27.03.2016
Andreas Kutsche
Erschienen in: HavelBrandung (DIE LINKE.Brandenburg an der Havel, Brandenburg an der Havel, Brandenburg)

TISA – kein Thema für unsere Stadt?

TTIP, CETA, TISA? Was haben diese Freihandelsabkommen mit unserer Kommune zu tun? Mehr als uns lieb sein dürfte. TISA (Trade in Services Agreement) ist das Abkommen zwischen der EU und den USA sowie 21 weiteren Staaten über den Handel von Dienstleistungen. Ziel ist es, eine noch größere Liberalisierung dieses Handels zu erreichen. Brandenburg an der Havel ist schon lange keine Industriestadt mehr, sie ist eine Stadt mit vielen Dienstleistungen geworden – und wäre damit den Begehrlichkeiten von TISA stark ausgesetzt.

Anfang Dezember ist die 15. Verhandlungsrunde von TISA hinter verschlossenen Türen zu Ende gegangen, kaum beachtet, denn anders als TTIP ist TISA in der breiten Öffentlichkeit kaum bekannt.

Es geht um die Privatisierung von Dienstleistungen

Auf dem Verhandlungstisch liegen nahezu alle Dienste, die von der öffentlichen Hand erbracht werden: Versorgungsleistungen im Bereich Energie, Bildung, Gesundheit, ... Diese sollen möglichst vollständig von privaten Unternehmen übernommen werden. Da Leistungen der öffentlichen Daseinsvorsorge teilweise stark subventioniert werden, könnten private Unternehmen diesen „Nachteil“ vor speziellen Schiedsgerichten in Frage stellen – mit bisher ungeahnten Folgen: Hart erkämpfte Sozialstandards könnten, weil sie den Gewinninteressen privater Unternehmen im Wege stehen, abgeschafft werden; der Klimaschutz könnte durch vollständige Liberalisierung der globalen Energiemärkte torpediert werden.

Können Sie sich vorstellen, dass unsere Schulkantinen von Konzernen wie Coca-Cola oder McDonald's betrieben werden, dass international abgesprochen wird, welcher Stundenlohn und wie viele Urlaubstage Beschäftigte im Dienstleistungssektor bekommen?

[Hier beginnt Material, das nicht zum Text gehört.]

-- ==== Sys2Proof/Word.lean ====
section
/-! DEFINITION. The word types of the block: a byte of a buffer, of memory or of a frame. Fields that the spec adds,
counts or compares are natural numbers or integers; what it treats as a byte string is a list of bytes. -/
namespace Sys2Proof

/-- One byte of station memory, of a host structure, of a BLOB or of a frame (R9, R10). -/
abbrev Byte := BitVec 8

/-- A byte string in transmission or address order. -/
abbrev Bytes := List Byte

end Sys2Proof
end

Einmal privatisiert, immer privatisiert

Bei den Leistungen der Daseinsvorsorge handelt es sich um öffentliche Güter, die mit Steuermitteln geschaffen wurden. Wer diese Güter mit dem Ziel der Gewinnmaximierung privatisiert, enteignet Volkseigentum. TISA versucht überdies Regelungen durchzusetzen, wonach einmal erfolgte Privatisierungen nicht mehr rückgängig gemacht werden können. Rekommunalisierungen, wie sie auch DIE LINKE in Brandenburg an der Havel in ihr Programm geschrieben hat, sollen durch eine sog. Sperrklinkenklausel verboten werden.

Finden Sie das gerecht? Aber wir haben Möglichkeiten, dagegen vorzugehen, z.B. indem wir die Aktionen von attac unterstützen oder entsprechende Resolutionen in die SVV einbringen. Noch ist es nicht zu spät.